Here’s what he wrote:
“It is so sad that most people nowadays depend on vaccines to solve their health problems and generally ignore or forget that they have such a great protector called the immune system right inside their bodies to fight diseases for them. Of course we have to bolster our immune system by exercises, eating nutritious foods, having a positive mindset, blah, blah, blah”
I could not help thinking how correct he was. He immediately prompted me to write this essay to elaborate.
Our Wonderful Natural Immunity vs Drugs and Vaccines Defenses
Many drugs have since been suggested for the treatment of Covid, starting with anti-malarials like chloroquine and its derivatives, hydroxychloroquine that is also used for the treatment of autoimmune disorders like rheumatoid arthritis and lupus.
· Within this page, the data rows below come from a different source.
/-- A return line's slots (R235 to R238, R242, R249, R253). The controller opens each slot with its frame: the RELEASE to all after it enters
RUN; a POLL of the next stop; in the slots of the mask a contention POLL; and in odd slots the oldest command. An unanswered poll is
a miss; a stop that has missed its limit is absent; a jam is counted, and the slot opened all the same; a line off RUN opens none.
EN enters RUN with an empty table, and leaves it torn (R422, Table 18.4); that the receive FIFO is then kept is the model's choice (log
19). -/
def Obligations.ReturnLinesOpenTheirSlots : Prop :=
  ∀ (s : State) (c : Fin 32), s.dev.tap ≠ .extest →
    let e := s.dev
    let x := e.rlc c
    let j := (x.slot + 1) % 16
    let mask := e.fld (Reg.RLC_SCHED c) Fld.RLC_SCHED_CONT_MASK
    let sends (t : State) (bs : List Byte) : Prop :=
      t.dev.out = [.line c bs, .wire c (e.flag (Reg.RLC_CTRL c) Fld.RLC_CTRL_DE_EXT) (lineHalves bs)]
    (e.hasLine c = false ∨ x.run = false → ∀ cmd, cmd = .jam c ∨ (∃ b, cmd = .slotOpen c b) →
      ∃ t, exec cmd s = .next t ∧ Dev.OnlyRegs e t.dev []) ∧
    (∀ stretched, e.hasLine c = true → x.run = true → x.answered = true ∨ x.present = .none →
      ∃ t f, exec (.slotOpen c stretched) s = .next t ∧ (t.dev.rlc c).slot = j ∧ (t.dev.rlc c).answered = false ∧
        t.dev.reg (Reg.RLC_SLOT_CNT c) = (e.reg (Reg.RLC_SLOT_CNT c) + 1) % 2 ^ 32 ∧
        t.dev.reg (Reg.RLC_STRETCH_CNT c) = min (e.reg (Reg.RLC_STRETCH_CNT c) + if stretched then 1 else 0) 0xFFFFFFFF ∧
        (x.first = true → sends t (lineFrame 0xFFFF 0x84 []) ∧ (t.dev.rlc c).first = false) ∧
        (x.first = false → j % 2 = 0 ∨ bit mask (j / 2) = false ∧ x.queue = [] → ∀ a, e.nextPoll c = some a →
          sends t (lineFrame a 0x80 []) ∧ (t.dev.rlc c).present = .poll a ∧
          t.dev.reg (Reg.RLC_POLL_CNT c) = min (e.reg (Reg.RLC_POLL_CNT c) + 1) 0xFFFFFFFF) ∧
        (x.first = false → j % 2 = 1 → bit mask (j / 2) = true → (t.dev.rlc c).present = .contention ∧
          sends t (lineFrame 0xFFFE 0x80 (leBytes 2 x.lastAddr ++ leBytes 1 x.lastOut ++ [0] ++ leBytes 8 x.lastId))) ∧
        (∀ q qs, x.first = false → j % 2 = 1 → bit mask (j / 2) = false → x.queue = q :: qs → sends t f ∧
          (t.dev.rlc c).queue = qs ∧ (t.dev.rlc c).present = .command { q with tries := q.tries + 1 })) ∧
    (∀ a, e.hasLine c = true → x.run = true → x.answered = false → x.present = .poll a → a < 256 → ∃ t, exec (.slotOpen c false) s = .next t ∧
      t.dev.reg (Reg.RLC_MISS_CNT c) = min (e.reg (Reg.RLC_MISS_CNT c) + 1) 0xFFFFFFFF ∧
      t.dev.reg (Reg.RLC_ST_MISS_CNT c a) = min (e.reg (Reg.RLC_ST_MISS_CNT c a) + 1) 0xFFFFFFFF ∧
      t.dev.fld (Reg.RLC_ST_STATE c a) Fld.RLC_ST_STATE_MISSES = min 255 (e.fld (Reg.RLC_ST_STATE c a) Fld.RLC_ST_STATE_MISSES + 1)) ∧
    (e.hasLine c = true → x.run = true → x.answered = true ∨ x.present = .none → x.fifo.length < 64 →
      ∃ t, exec (.jam c) s = .next t ∧ t.dev.flag (Reg.RLC_EVENT c) Fld.RLC_EVENT_JAM = true ∧ (t.dev.rlc c).slot = j ∧
      (t.dev.rlc c).fifo = x.fifo ++ [5 * 2 ^ 28] ∧ t.dev.reg (Reg.RLC_JAM_CNT c) = min (e.reg (Reg.RLC_JAM_CNT c) + 1) 0xFFFFFFFF) ∧
    (∀ a : Fin 256,
      let st := Reg.RLC_ST_STATE c a
      let absent := e.flag st Fld.RLC_ST_STATE_PRESENT = true ∧
        max 1 (e.fld (Reg.RLC_CTRL c) Fld.RLC_CTRL_MISS_LIMIT) ≤ e.fld st Fld.RLC_ST_STATE_MISSES
      (absent → ∃ t, exec (.absent c a) s = .next t ∧ t.dev.flag st Fld.RLC_ST_STATE_PRESENT = false ∧
        t.dev.flag (Reg.RLC_EVENT c) Fld.RLC_EVENT_ABSENT = true ∧ t.dev.fld st Fld.RLC_ST_STATE_MISSES = e.fld st Fld.RLC_ST_STATE_MISSES) ∧
      (¬absent → ∃ t, exec (.absent c a) s = .next t ∧ Dev.OnlyRegs e t.dev [])) ∧
    (∀ v : Word, e.access (Reg.RLC_CTRL c) = .normal (Reg.RLC_CTRL c) →
      (bit v.toNat 0 = true → x.run = false → ∃ t, exec (.rlcEn c v) s = .next t ∧
        t.dev.rlc c = { run := true, first := true, fifo := x.fifo, lastWord := x.lastWord }) ∧
      (bit v.toNat 0 = false → x.run = true → ∃ t, exec (.rlcEn c v) s = .next t ∧
        t.dev.rlc c = { fifo := x.fifo, lastWord := x.lastWord } ∧ t.dev.flag (Reg.RLC_EVENT c) Fld.RLC_EVENT_TORN = true) ∧
      (bit v.toNat 0 = x.run → ∃ t, exec (.rlcEn c v) s = .next t ∧ Dev.OnlyRegs e t.dev [Reg.RLC_CTRL c])) ∧
    (∀ w ws, e.access (Reg.RLC_RXF_DATA c) = .normal (Reg.RLC_RXF_DATA c) → x.fifo = w :: ws → ∃ t, exec (.rxfPop c .good) s = .next t ∧
      t.dev.out = [.completion (BitVec.ofNat 32 w)] ∧ t.dev.rlc c = { x with fifo := ws, lastWord := w } ∧
      Dev.OnlyRegs { e with lines := t.dev.lines } t.dev [Reg.RLC_STATUS c, Reg.RLC_RXF_COUNT c]) ∧
    (∀ ecc, e.access (Reg.RLC_RXF_DATA c) = .normal (Reg.RLC_RXF_DATA c) → x.fifo = [] → ∃ t, exec (.rxfPop c ecc) s = .next t ∧
      t.dev.out = [.completion (BitVec.ofNat 32 x.lastWord)] ∧
      t.dev.flag (Reg.RLC_RXF_STATUS c) Fld.RLC_RXF_STATUS_UNDERRUN = true ∧ Dev.OnlyRegs e t.dev [Reg.RLC_RXF_STATUS c])

/-- Frames and commands of a return line (R238, R239, R241, R244 to R249, R251, Table 10.5). A frame that the slot does not allow is foreign;
a bad one counts by what it is, and in a contention slot as a collision. A STATUS shows its stop present; a new alarm is taken once; a
HELLO of an unknown identity is a stranger, and of an enrolled one asks for its ASSIGN; an ACK enrols or removes. ENROL, RELEASE and
ACCESS entries join the queue, or complete at once; four ASSIGNs without ACK release the address; stranger entries expire. -/
def Obligations.ReturnLinesTakeFramesAndCommands : Prop :=
  ∀ (s : State) (c : Fin 32),
    let e := s.dev
    let x := e.rlc c
    let command (k : Fin 4) (addr : BitVec 16) (p : List Byte) (ok : LineCheck) (w : Bool) : Instr :=
      match k with
      | 0 => .status c addr p ok w
      | 1 => .alarm c addr p ok w
      | 2 => .hello c addr p ok w
      | _ => .ack c addr p ok w
    (∀ k addr p ok w, e.hasLine c = false ∨ x.run = false → ∃ t, exec (command k addr p ok w) s = .next t ∧ Dev.OnlyRegs e t.dev []) ∧
    (∀ k addr p ok w, e.hasLine c = true → x.run = true →
      (ok = .otherType ∨ ok = .otherLength ∨ ok = .good ∧ (w = false ∨ x.answered = true) → x.present ≠ .contention → ∃ t, exec (command k addr p ok w) s = .next t ∧
        t.dev.reg (Reg.RLC_FOREIGN_CNT c) = min (e.reg (Reg.RLC_FOREIGN_CNT c) + 1) 0xFFFFFFFF ∧
        Dev.OnlyRegs e t.dev [Reg.RLC_FOREIGN_CNT c]) ∧
      (∀ cnt, cnt = (if ok = .violation then Reg.RLC_CODE_CNT c else Reg.RLC_CRC_CNT c) → ok = .violation ∨ ok = .badCheck →
        x.present ≠ .contention →
        ∃ t, exec (command k addr p ok w) s = .next t ∧ t.dev.reg cnt = min (e.reg cnt + 1) 0xFFFFFFFF ∧ Dev.OnlyRegs e t.dev [cnt]) ∧
      (ok = .violation ∨ ok = .badCheck → x.present = .contention → ∃ t, exec (command k addr p ok w) s = .next t ∧
        t.dev.reg (Reg.RLC_COLLIDE_CNT c) = min (e.reg (Reg.RLC_COLLIDE_CNT c) + 1) 0xFFFFFFFF ∧
        (x.lastOut ≠ 1 → (t.dev.rlc c).lastOut = 2 ∧ (t.dev.rlc c).lastAddr = 0) ∧
        Dev.OnlyRegs { e with lines := t.dev.lines } t.dev [Reg.RLC_COLLIDE_CNT c])) ∧
    (e.hasLine c = true → x.run = true → x.answered = false →
      (∀ a p, a.toNat < 256 → x.present = .poll a.toNat → 32 ≤ p.length → p.length ≤ 128 → ∃ t, exec (.status c a p .good true) s = .next t ∧
        (t.dev.rlc c).answered = true ∧ t.dev.flag (Reg.RLC_ST_STATE c a.toNat) Fld.RLC_ST_STATE_PRESENT = true ∧
        t.dev.fld (Reg.RLC_ST_STATE c a.toNat) Fld.RLC_ST_STATE_MISSES = 0) ∧
      (∀ a p st, x.present = .contention → p.length = 16 → x.entry a.toNat = some st →
        ∃ t, exec (.alarm c a p .good true) s = .next t ∧ (t.dev.rlc c).answered = true ∧
          (x.lastOut ≠ 1 → (t.dev.rlc c).lastOut = 1 ∧ (t.dev.rlc c).lastAddr = a.toNat) ∧
          (t.dev.rlc c).lastAlarm a.toNat = some (leNat (p.take 1)) ∧ (t.dev.rlc c).entry a.toNat = some st ∧
          (x.lastAlarm a.toNat ≠ some (leNat (p.take 1)) → t.dev.reg (Reg.RLC_ALARM_CNT c) = min (e.reg (Reg.RLC_ALARM_CNT c) + 1) 0xFFFFFFFF ∧
            t.dev.flag (Reg.RLC_EVENT c) Fld.RLC_EVENT_ALARM = true) ∧
          (x.lastAlarm a.toNat = some (leNat (p.take 1)) → t.dev.reg (Reg.RLC_ALARM_CNT c) = e.reg (Reg.RLC_ALARM_CNT c))) ∧
      (∀ p, x.present = .contention → p.length = 32 →
        let id := leNat (p.take 8)
        (∀ i, x.enrolled.find? (·.id == id) = none → x.strangers.find? (·.2.1 == id) = none →
          (List.range 16).find? (fun i => !(x.strangers.any (·.1 == i))) = some i →
          ∃ t, exec (.hello c 0xFFFE p .good true) s = .next t ∧ (t.dev.rlc c).strangers = x.strangers ++ [(i, id, x.now)] ∧
            ((∀ q ∈ x.challenged, q.1 = id → q.2 + 4096 ≤ x.now) → ∃ job ∈ (t.dev.rlc c).queue, job.kind = 3) ∧ t.dev.flag (Reg.RLC_EVENT c) Fld.RLC_EVENT_STRANGER = true ∧
            t.dev.reg (Reg.RLC_STRANGER_CNT c) = min (e.reg (Reg.RLC_STRANGER_CNT c) + 1) 0xFFFFFFFF) ∧
        (∀ st, x.enrolled.find? (·.id == id) = some st → e.flag (Reg.RLC_CTRL c) Fld.RLC_CTRL_AUTO_REASSIGN = true →
          ∃ t job, exec (.hello c 0xFFFE p .good true) s = .next t ∧ (t.dev.rlc c).queue = x.queue ++ [job] ∧ job.kind = 0 ∧
            job.laddr = st.laddr ∧ job.id = id ∧ job.seed = st.seed ∧ (t.dev.rlc c).strangers = x.strangers)) ∧
      (∀ job p, x.present = .command job → job.kind ≠ 3 → job.kind = 0 ∨ (x.entry job.laddr).isSome = true → job.laddr < 2 ^ 16 →
        4 ≤ p.length → p.length ≤ 128 →
        ∃ t, exec (.ack c (BitVec.ofNat 16 job.laddr) p .good true) s = .next t ∧ (t.dev.rlc c).answered = true ∧
          (leNat (p.take 1) = 0 → job.kind = 0 → ∃ st, (t.dev.rlc c).entry job.laddr = some st ∧ st.id = job.id ∧ st.seed = job.seed) ∧
          (leNat (p.take 1) = 0 → job.kind = 1 → (t.dev.rlc c).entry job.laddr = none) ∧
          (leNat (p.take 1) ≠ 0 ∨ 2 ≤ job.kind → (t.dev.rlc c).enrolled = x.enrolled))) ∧
    (∀ cmd op kind, cmd = .enrol c ∧ op = 0x10 ∧ kind = 0 ∨ cmd = .release c ∧ op = 0x11 ∧ kind = 1 ∨ cmd = .access c ∧ op = 0x12 ∧ kind = 2 →
      let r := e.fld (Reg.RLC_RING c) Fld.RLC_RING_CMD
      let f := (e.ringBind r (Reg.RLC_RING c)).2.ringFetch r 0 1
      let y := f.rlc c
      let en := f.ringEntry r (f.ringCons r)
      let laddr := wordOf en 0 / 2 ^ 16
      let took (t : State) : Prop := t.dev.reg (Reg.RNG_RS_CONS r) = (f.reg (Reg.RNG_RS_CONS r) + 1) % 2 ^ 32
      (e.ReadsWhole (e.entryBlocks r (e.ringCons r) 1) → Dev.OnlyRegs (e.ringBind r (Reg.RLC_RING c)).2 f [Reg.MEM_STATUS]) ∧
      (e.ringReadable r = false ∨ e.ringClass r ≠ 5 → ∃ t, exec cmd s = .next t ∧ Dev.OnlyRegs e t.dev []) ∧
      (e.hasLine c = true → e.ringClass r = 5 → e.ringReadable r = true →
        (e.ringSt r).bound = none ∨ (e.ringSt r).bound = some (Reg.RLC_RING c) →
        opOf (e.ringEntry r (e.ringCons r)) = op → opOf en = op →
        (f.telemetryGood c op en = false ∨ y.run = false → ∃ t, exec cmd s = .next t ∧ took t ∧ (t.dev.rlc c).queue = y.queue ∧
          t.dev.reg (Reg.RNG_RS_DONE_CNT r) = (f.reg (Reg.RNG_RS_DONE_CNT r) + 1) % 2 ^ 32) ∧
        (f.telemetryGood c op en = true → y.run = true →
          (op = 0x10 → y.entry laddr = none ∧ ∀ st ∈ y.enrolled, st.id ≠ wordOf en 1 + 2 ^ 32 * wordOf en 2) →
          (op = 0x11 → (y.entry laddr).isSome = true) →
          ∃ t job, exec cmd s = .next t ∧ took t ∧ (t.dev.rlc c).queue = y.queue ++ [job] ∧ job.kind = kind ∧ job.laddr = laddr ∧
            job.tag = wordOf en 4 ∧ job.ring = some (r, f.ringCons r)))) ∧
    (∀ job js, x.unanswered = job :: js → ∃ t, exec (.enrolNoAnswer c) s = .next t ∧ (t.dev.rlc c).unanswered = js ∧
      (t.dev.rlc c).queue = x.queue ++ [{ kind := 1, laddr := job.laddr }]) ∧
    (x.unanswered = [] → ∃ t, exec (.enrolNoAnswer c) s = .next t ∧ Dev.OnlyRegs e t.dev []) ∧
    (∀ i : Fin 16,
      (∀ st, x.strangers.find? (·.1 == i.val) = some st → st.2.2 + 4096 ≤ x.now → ∃ t, exec (.strangerExpiry c i) s = .next t ∧
        (t.dev.rlc c).strangers = x.strangers.filter (· != st) ∧
        Dev.OnlyRegs { e with lines := t.dev.lines } t.dev [Reg.RLC_STATUS c, Reg.RLC_RXF_COUNT c]) ∧
      ((∀ st, x.strangers.find? (·.1 == i.val) = some st → x.now < st.2.2 + 4096) → ∃ t, exec (.strangerExpiry c i) s = .next t ∧
        Dev.OnlyRegs e t.dev []))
Chloroquine and hydroxychloroquine have since shown no notable antiviral effect against infections with SARS-CoV-2 in macaques or human lung cells according to two studies published online in Nature.
Hydroxychloroquine and chloroquine — drugs that are generally used for the treatment of malaria have been investigated for their prospective treatment for COVID-19 in more than 80 registered clinical trials.
They have been shown to inhibit SARS-CoV-2 infection in cell cultures, but their efficacy for the management of patients with COVID-19 has been debated.
Roger Le Grand and colleagues investigated the effects of hydroxychloroquine action on cynomolgus macaques, a non-human primate model of SARS-CoV-2 infection in humans.
Hydroxychloroquine was shown to have no substantial antiviral activity, regardless of the timing of treatment initiation, either before infection, soon after infection or late after infection.
In addition, using this antimalarial drug in combination with azithromycin, an antibiotic, had also no significant effect on virus levels in the macaques either.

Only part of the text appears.